Collected data:
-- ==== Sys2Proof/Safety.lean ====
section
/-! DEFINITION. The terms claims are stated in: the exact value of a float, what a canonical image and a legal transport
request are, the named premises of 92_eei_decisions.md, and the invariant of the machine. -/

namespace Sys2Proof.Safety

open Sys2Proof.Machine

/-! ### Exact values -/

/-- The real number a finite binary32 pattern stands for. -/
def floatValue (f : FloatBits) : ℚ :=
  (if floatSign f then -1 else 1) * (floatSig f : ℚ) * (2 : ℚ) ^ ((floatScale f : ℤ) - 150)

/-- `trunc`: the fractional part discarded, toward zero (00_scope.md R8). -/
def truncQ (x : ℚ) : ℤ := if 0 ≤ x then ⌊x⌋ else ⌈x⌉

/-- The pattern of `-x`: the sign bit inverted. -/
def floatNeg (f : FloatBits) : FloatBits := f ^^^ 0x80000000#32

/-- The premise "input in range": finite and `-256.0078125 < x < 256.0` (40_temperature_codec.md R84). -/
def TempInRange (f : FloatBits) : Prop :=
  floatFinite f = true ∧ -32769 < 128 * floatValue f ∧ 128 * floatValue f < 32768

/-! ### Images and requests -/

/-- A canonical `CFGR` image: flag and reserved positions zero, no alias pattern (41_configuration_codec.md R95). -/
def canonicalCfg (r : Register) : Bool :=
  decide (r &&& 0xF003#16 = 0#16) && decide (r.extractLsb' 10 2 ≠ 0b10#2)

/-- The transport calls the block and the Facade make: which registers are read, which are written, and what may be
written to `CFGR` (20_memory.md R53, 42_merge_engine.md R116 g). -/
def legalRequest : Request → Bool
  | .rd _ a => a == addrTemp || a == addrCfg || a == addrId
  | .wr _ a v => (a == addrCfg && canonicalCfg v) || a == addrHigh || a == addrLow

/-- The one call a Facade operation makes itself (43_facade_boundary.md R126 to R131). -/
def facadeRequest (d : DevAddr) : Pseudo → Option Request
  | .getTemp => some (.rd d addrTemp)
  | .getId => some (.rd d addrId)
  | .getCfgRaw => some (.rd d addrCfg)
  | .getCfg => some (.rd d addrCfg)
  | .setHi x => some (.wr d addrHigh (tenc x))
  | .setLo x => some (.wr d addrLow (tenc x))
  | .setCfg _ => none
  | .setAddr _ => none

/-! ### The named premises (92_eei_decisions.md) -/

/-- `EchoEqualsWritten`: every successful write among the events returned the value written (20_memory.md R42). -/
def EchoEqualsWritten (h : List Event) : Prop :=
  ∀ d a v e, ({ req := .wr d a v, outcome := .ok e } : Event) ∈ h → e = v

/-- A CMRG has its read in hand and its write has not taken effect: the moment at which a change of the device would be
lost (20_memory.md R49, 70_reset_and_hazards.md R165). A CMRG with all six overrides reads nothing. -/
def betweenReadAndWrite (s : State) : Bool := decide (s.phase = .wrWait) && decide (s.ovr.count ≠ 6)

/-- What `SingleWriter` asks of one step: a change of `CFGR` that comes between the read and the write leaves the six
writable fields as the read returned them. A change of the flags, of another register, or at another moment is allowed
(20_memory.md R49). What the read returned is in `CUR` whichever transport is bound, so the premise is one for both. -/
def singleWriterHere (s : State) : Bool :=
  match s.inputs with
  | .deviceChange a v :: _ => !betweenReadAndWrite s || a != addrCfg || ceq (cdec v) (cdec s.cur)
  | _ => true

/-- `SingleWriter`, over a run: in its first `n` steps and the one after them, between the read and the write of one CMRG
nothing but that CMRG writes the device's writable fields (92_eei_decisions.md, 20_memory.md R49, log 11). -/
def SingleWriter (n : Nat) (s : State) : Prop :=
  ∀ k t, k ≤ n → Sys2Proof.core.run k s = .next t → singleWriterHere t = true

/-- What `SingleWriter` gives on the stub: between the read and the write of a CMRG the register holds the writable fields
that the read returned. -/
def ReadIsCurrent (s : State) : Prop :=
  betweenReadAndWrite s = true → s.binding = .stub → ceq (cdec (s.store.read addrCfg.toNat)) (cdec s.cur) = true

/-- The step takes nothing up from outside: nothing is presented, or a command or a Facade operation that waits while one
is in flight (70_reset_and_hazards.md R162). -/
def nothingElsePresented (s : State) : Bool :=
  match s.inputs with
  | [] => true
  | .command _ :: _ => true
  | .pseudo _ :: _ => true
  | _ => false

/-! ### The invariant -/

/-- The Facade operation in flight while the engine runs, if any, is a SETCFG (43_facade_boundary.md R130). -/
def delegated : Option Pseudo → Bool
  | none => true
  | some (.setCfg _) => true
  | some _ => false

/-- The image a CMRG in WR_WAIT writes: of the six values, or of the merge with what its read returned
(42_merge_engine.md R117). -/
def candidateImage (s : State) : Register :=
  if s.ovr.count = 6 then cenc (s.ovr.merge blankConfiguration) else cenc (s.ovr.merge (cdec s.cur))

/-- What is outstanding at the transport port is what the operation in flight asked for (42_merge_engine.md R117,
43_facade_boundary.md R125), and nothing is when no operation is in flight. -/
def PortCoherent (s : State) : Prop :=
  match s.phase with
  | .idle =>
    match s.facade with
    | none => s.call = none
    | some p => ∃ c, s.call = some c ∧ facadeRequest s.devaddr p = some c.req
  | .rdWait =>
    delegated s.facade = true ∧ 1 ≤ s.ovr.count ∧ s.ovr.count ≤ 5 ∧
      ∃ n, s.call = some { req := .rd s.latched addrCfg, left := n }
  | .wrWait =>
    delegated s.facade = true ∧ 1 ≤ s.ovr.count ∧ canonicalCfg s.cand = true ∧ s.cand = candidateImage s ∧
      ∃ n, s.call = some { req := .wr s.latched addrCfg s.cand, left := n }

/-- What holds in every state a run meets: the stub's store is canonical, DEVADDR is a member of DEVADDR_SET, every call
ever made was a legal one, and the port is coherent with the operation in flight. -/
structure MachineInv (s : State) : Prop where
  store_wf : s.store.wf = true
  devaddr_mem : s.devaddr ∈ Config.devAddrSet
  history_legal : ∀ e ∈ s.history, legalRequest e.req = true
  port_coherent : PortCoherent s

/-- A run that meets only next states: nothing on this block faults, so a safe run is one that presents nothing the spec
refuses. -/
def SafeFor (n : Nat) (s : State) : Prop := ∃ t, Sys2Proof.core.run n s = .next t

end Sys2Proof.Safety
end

-- Exercise requirements --
The output should be exactly the lines above from the line containing "(43_facade_boundary.md R130). -/" to the line containing "structure MachineInv (s : State) : Prop where", inclusive, with no other lines.

-- Response below --
/-- The Facade operation in flight while the engine runs, if any, is a SETCFG (43_facade_boundary.md R130). -/
def delegated : Option Pseudo → Bool
  | none => true
  | some (.setCfg _) => true
  | some _ => false

/-- The image a CMRG in WR_WAIT writes: of the six values, or of the merge with what its read returned
(42_merge_engine.md R117). -/
def candidateImage (s : State) : Register :=
  if s.ovr.count = 6 then cenc (s.ovr.merge blankConfiguration) else cenc (s.ovr.merge (cdec s.cur))

/-- What is outstanding at the transport port is what the operation in flight asked for (42_merge_engine.md R117,
43_facade_boundary.md R125), and nothing is when no operation is in flight. -/
def PortCoherent (s : State) : Prop :=
  match s.phase with
  | .idle =>
    match s.facade with
    | none => s.call = none
    | some p => ∃ c, s.call = some c ∧ facadeRequest s.devaddr p = some c.req
  | .rdWait =>
    delegated s.facade = true ∧ 1 ≤ s.ovr.count ∧ s.ovr.count ≤ 5 ∧
      ∃ n, s.call = some { req := .rd s.latched addrCfg, left := n }
  | .wrWait =>
    delegated s.facade = true ∧ 1 ≤ s.ovr.count ∧ canonicalCfg s.cand = true ∧ s.cand = candidateImage s ∧
      ∃ n, s.call = some { req := .wr s.latched addrCfg s.cand, left := n }

/-- What holds in every state a run meets: the stub's store is canonical, DEVADDR is a member of DEVADDR_SET, every call
ever made was a legal one, and the port is coherent with the operation in flight. -/
structure MachineInv (s : State) : Prop where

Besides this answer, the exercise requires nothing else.